There are many vehicles for retirement savings, from traditional pensions and company 401(k) plans to regular and Roth IRA plans. But there is another way to save for retirement, one that is still underutilized and not widely understood. This article will cover how you can use health savings account for retirement.
If you have never thought about a health savings account (HSA) as part of your retirement planning portfolio, you might want to give this unique tax-advantaged vehicle another look.
It is easy to see why the health savings account would be overlooked in the world of retirement planning. After all, the name does mention health savings, but not the word retirement. So what makes a health savings account such a powerful tool for retirement planning? Why should you include one as part of your financial planning process?
Here are some of the advantages an HSA can bring to the retirement planning table.

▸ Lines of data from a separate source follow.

/-- The streamer's operations on quires and leaves, and the events of quires, leaves and stalls (R183, R187, R189,
R213 to R229). -/
def Obligations.QuireAndLeafOperationsTakeEffect : Prop :=
  (∀ (s s2 : State) (t : Fin 256) (th : Fin 8) (w : BitVec 128) (d : List Byte) (x : Slot) (p : LeafPool) (g : Ring)
      (b : Nat) (bytes : List Byte),
    AttnRuns s t th w kQsend d x p → x.ring = some g → b = bufOf (At.src d) →
    (∀ e ∈ s.leafs.evicting, e.1 ≠ At.slot w) →
    (∀ i ∈ namedLeaves d x ((List.range (At.nheads d)).map (· + At.head0 d)), (x.leaf i).tier < 2) →
    ((At.bwdq d || At.gradOnly d) = true → s.releasedBy (x.usedBy (s.tile t).chan) b = true) →
    x.sent % 2 ∈ x.credits → quireOf d x p g s = some (bytes, false, s2) →
    ∃ u y, exec (.qsend t th w) s = .next u ∧ AttnLeft s u t th w true ∧ u.slot (At.slot w) = some y
      ∧ y.sent = x.sent + 1 ∧ (∀ c, c ∈ y.credits ↔ c ∈ x.credits ∧ c ≠ x.sent % 2)
      ∧ y.buf b = { x.buf b with left := true }
      ∧ Ctrs.get u.leafs.ctrs 8 = min (Ctrs.get s.leafs.ctrs 8 + 1) ctrMax)
  ∧ (∀ (s : State) (t : Fin 256) (th : Fin 8) (w : BitVec 128) (d : List Byte) (x : Slot) (p : LeafPool),
    AttnRuns s t th w kQrelease d x p →
    ∃ u y, exec (.qrelease t th w) s = .next u ∧ AttnLeft s u t th w true ∧ u.slot (At.slot w) = some y
      ∧ (∀ c, c ∈ (y.buf (bufOf (At.src d))).released ↔ c ∈ (x.buf (bufOf (At.src d))).released ∨ c = t.val)
      ∧ { y with bufs := x.bufs, users := x.users } = x)
  ∧ (∀ (s : State) (t : Fin 256) (th : Fin 8) (w : BitVec 128) (d : List Byte) (x : Slot) (p : LeafPool) (ls : List Nat),
    AttnRuns s t th w kLfetch d x p → ls = namedLeaves d x ((List.range (At.nheads d)).map (· + At.head0 d)) →
    ∃ u y, exec (.lfetch t th w) s = .next u ∧ u.slot (At.slot w) = some y
      ∧ AttnLeft s u t th w (ls.all fun i => (x.leaf i).tier < 2)
      ∧ (∀ i, y.leaf i = if i ∈ ls ∧ 2 ≤ (x.leaf i).tier then { x.leaf i with motion := true }
          else if i ∈ ls ∧ (s.leafs.evicting.any fun e => e.1 == At.slot w && e.2.1 == i) then { x.leaf i with motion := false } else x.leaf i)
      ∧ (∀ e, e ∈ u.leafs.evicting ↔ e ∈ s.leafs.evicting ∧ ¬(e.1 = At.slot w ∧ e.2.1 ∈ ls))
      ∧ { y with leaves := x.leaves, users := x.users } = x)
  ∧ (∀ (s : State) (t : Fin 256) (th : Fin 8) (w : BitVec 128) (d : List Byte) (x : Slot) (p : LeafPool),
    AttnRuns s t th w kTrunc d x p → (s.tile t).leafWaits = none →
    ∃ u y, exec (.trunc t th w) s = .next u ∧ AttnLeft s u t th w true ∧ u.slot (At.slot w) = some y
      ∧ (∀ i, i < At.nheads d → y.len (At.layer d) (At.head0 d + i) = At.nleaves d)
      ∧ (∀ k, k < x.track (At.layer d) (At.head0 d) ∨ x.track (At.layer d) (At.head0 d) + At.nheads d ≤ k →
          SMap.getD y.lens k 0 = SMap.getD x.lens k 0)
      ∧ y.clens = x.clens)
  ∧ (∀ (s : State) (q : Fin 16) (h payload : List Byte) (x : Slot) (p : LeafPool) (g : Ring) (pa : Nat),
    s.slot q = some x → s.poolOf x = some p → x.ring = some g → (x.buf (x.got % 2)).header = none →
    fieldAt h 32 4 ≤ s.cle.epoch → quireCheck x p g h payload.length s = 0 → Quiet s → Calm s →
    Resident s p.part (g.bufVa (x.got % 2)) payload.length →
    s.vaPa p.part (g.bufVa (x.got % 2)) = some pa → g.bufVa (x.got % 2) % pageSize + payload.length ≤ pageSize →
    ∃ u y, exec (.quireArrival q h payload) s = .next u ∧ u.slot q = some y
      ∧ y.got = x.got + 1 ∧ y.buf (x.got % 2) = { QBuf.reset with header := some h }
      ∧ { y with got := x.got, bufs := x.bufs, tainted := x.tainted } = x
      ∧ Mem.readN u.mem.bytes pa payload.length = payload
      ∧ Ctrs.get u.leafs.ctrs 9 = min (Ctrs.get s.leafs.ctrs 9 + 1) ctrMax)
  ∧ (∀ (s : State) (q : Fin 16) (b : Fin 2) (x : Slot), s.slot q = some x → Quiet s → Calm s →
    ∃ u, exec (.quireCredit ⟨q, b⟩) s = .next u
      ∧ u.slot q = some { x with credits := NSet.insert x.credits b }
      ∧ { u with leafs := { u.leafs with slots := s.leafs.slots } } = s)
  ∧ (∀ (s : State) (q : Fin 16) (b : Fin 3) (x : Slot) (p : LeafPool) (g : Ring), s.slot q = some x →
    s.poolOf x = some p → x.ring = some g → s.bufFree x g b = true → Calm s →
    ∃ u y, exec (.landingBufferFree q b) s = .next u ∧ u.slot q = some y ∧ y.buf b = QBuf.reset
      ∧ (b.val = 2 → y.ob = []) ∧ (b.val ≠ 2 → y.ob = x.ob)
      ∧ ∀ va pa, g.bufVa b ≤ va → va < g.bufVa b + g.lbSize → s.vaPa p.part va = some pa → Mem.get u.mem.bytes pa = 0)
  ∧ (∀ (s : State) (pool : Fin 8) (p o : LeafPool) (a q i : Nat) (x : Slot), s.leafLeaving pool = none →
    SMap.lookup s.leafs.pools pool = some p → s.leafDemand pool p = true → s.leafCandidates pool = [(a, q, i)] →
    s.slot q = some x → s.poolOf x = some o → Quiet s → Calm s →
    (∀ r, (x.leaf i).farcopy = true → (x.leaf i).far = some r →
      ∃ u y, exec (.leafEvict pool) s = .next u ∧ u.slot q = some y
        ∧ y.leaf i = { x.leaf i with
            tier := if r.host then 3 else 2, far := some r, farcopy := false, motion := false, frame := 0 }
        ∧ (∀ j, j ≠ i → y.leaf j = x.leaf j)
        ∧ SMap.lookup u.leafs.pools x.pool = some { o with used := NSet.erase o.used (x.leaf i).frame }
        ∧ Ctrs.get u.leafs.ctrs 2 = min (Ctrs.get s.leafs.ctrs 2 + 1) ctrMax)
    ∧ (∀ r v, (x.leaf i).farcopy = false → placeLeaf o x.spillHost s = some (r, v) →
      ∃ u y, exec (.leafEvict pool) s = .next u ∧ u.slot q = some y ∧ y.leaf i = { x.leaf i with motion := true }
        ∧ (∀ j, j ≠ i → y.leaf j = x.leaf j) ∧ u.leafs.evicting = s.leafs.evicting ++ [(q, i, r)]
        ∧ u.leafs.pools = s.leafs.pools ∧ u.leafs.ctrs = s.leafs.ctrs))
  ∧ (∀ (s : State) (pool : Fin 8) (o : LeafPool) (q i : Nat) (x : Slot) (r : FarRef), s.leafLeaving pool = some (q, i, r) →
    s.slot q = some x → s.poolOf x = some o → Quiet s → Calm s →
    (r.host = true → s.hif.pcieWidth = 0 → exec (.leafEvict pool) s = .next s)
    ∧ ((r.host = true → s.hif.pcieWidth ≠ 0) →
      ∃ u y, exec (.leafEvict pool) s = .next u ∧ u.slot q = some y
        ∧ y.leaf i = { x.leaf i with
            tier := if r.host then 3 else 2, far := some r, farcopy := false, motion := false, frame := 0 }
        ∧ (∀ j, j ≠ i → y.leaf j = x.leaf j)
        ∧ SMap.lookup u.leafs.pools x.pool = some { o with used := NSet.erase o.used (x.leaf i).frame }
        ∧ (∀ e, e ∈ u.leafs.evicting ↔ e ∈ s.leafs.evicting ∧ ¬(e.1 = q ∧ e.2.1 = i))
        ∧ Ctrs.get u.leafs.ctrs 2 = min (Ctrs.get s.leafs.ctrs 2 + 1) ctrMax))
  ∧ (∀ (s : State) (q : Fin 16) (layer head leaf f : Nat) (data : List Byte) (x : Slot) (p : LeafPool) (l : Leaf) (r : FarRef),
    s.slot q = some x → s.poolOf x = some p → l = x.leaf (x.leafIdx layer head leaf) → p.freeFrame = some f →
    l.far = some r → r.host = false → layer < x.layers → head < x.heads → leaf < x.perTrack → l.motion = true → 2 ≤ l.tier →
    Quiet s → Calm s →
    ∃ u y, exec (.leafReturn q layer head leaf data false) s = .next u ∧ u.slot q = some y
      ∧ y.leaf (x.leafIdx layer head leaf) = { l with
          frame := f, tier := 1, motion := false, farcopy := !s.reclaiming r.who r.window
          far := if s.reclaiming r.who r.window then none else some r }
      ∧ (∀ j, j ≠ x.leafIdx layer head leaf → y.leaf j = x.leaf j)
      ∧ SMap.lookup u.leafs.pools x.pool = some { p with used := NSet.insert p.used f }
      ∧ Ctrs.get u.leafs.ctrs 4 = min (Ctrs.get s.leafs.ctrs 4 + 1) ctrMax)
  ∧ (∀ (s : State) (q : Fin 16) (x : Slot) (a layer head len : Nat) (es : List (Nat × Nat × Nat × Nat)),
    s.slot q = some x →
    (x.stalls.map (·.2)).filter (fun e => decide (e.1 + s.leafs.bound ≤ s.spine.tick)) = (a, layer, head, len) :: es →
    (∀ e ∈ es, a ≤ e.1) → s.spine.newStag = true →
    ∃ u, exec (.leafStallExpiry q) s = .next u
      ∧ u.slot q = some { x with
          stalls := x.stalls.map fun y => (y.1, (raisedTick, y.2.2)), exhausted := some (layer, head, len)
          lastErr := St.leafExhausted }
      ∧ Ctrs.get u.leafs.ctrs 6 = min (Ctrs.get s.leafs.ctrs 6 + 1) ctrMax)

You Get Triple Tax Benefits with an HSA
It is not often the Internal Revenue Service gives you a tax break, let alone three tax breaks in one. Yet, that is precisely what happens when you open or contribute to a health savings account. These products are unique for many reasons, including their triple tax benefits, and those savings are too significant to ignore.
You get your first tax break when you write the check for the initial HSA contribution. Just keep track of the amount and retain the payment receipt for your records. You can then write off the contribution when you file your tax return. As long as you qualify for a health savings account, the money you contribute will be deducted from your taxable income. This gives you the first of three big tax breaks.
The second tax break occurs as the money you contribute grows over time. Whether the funds are deposited in an ultra-safe savings account or invested in the stock market, the earnings will accumulate without being taxed.
Those two tax breaks are enticing enough, but there is a third tax incentive on the table. If you need to withdraw the funds for qualified healthcare expenses, you will not pay taxes on those withdrawals. This is perhaps the most amazing of the three tax benefits.
HSA Funds Can Be Used for Medicare Plan Payments
Your health insurance will likely be tied to your employment during your working years; but you will need to figure out the best path forward when you get ready to retire. If you are 65 years of age or older, that path will undoubtedly include Medicare coverage. The issue is that government-sponsored program only covers part of your costs.
Fortunately, you can use your accumulated HSA funds to purchase Medicare supplement insurance. By paying the premiums out of your savings, you get another tax benefit. Health care expenses are a big deal for retirees, so knowing that piece of the puzzle is taken care of can be very reassuring.
Premium Savings Are Built In
Not everyone can open or contribute to a health savings account; to qualify, you must first have a high-deductible health plan, or HDHP, in place. The rules governing what is and is not, a high-deductible plan can change from year to year, so check with your tax advisor or health insurance broker for current qualifications.
Signing up for a high-deductible health plan will qualify you for a health savings account and all the benefits the plan has to offer; but it will do more than that. The trade-off for accepting that higher deductible is that you get lower premiums. You can use those savings to pad your emergency fund or boost your savings.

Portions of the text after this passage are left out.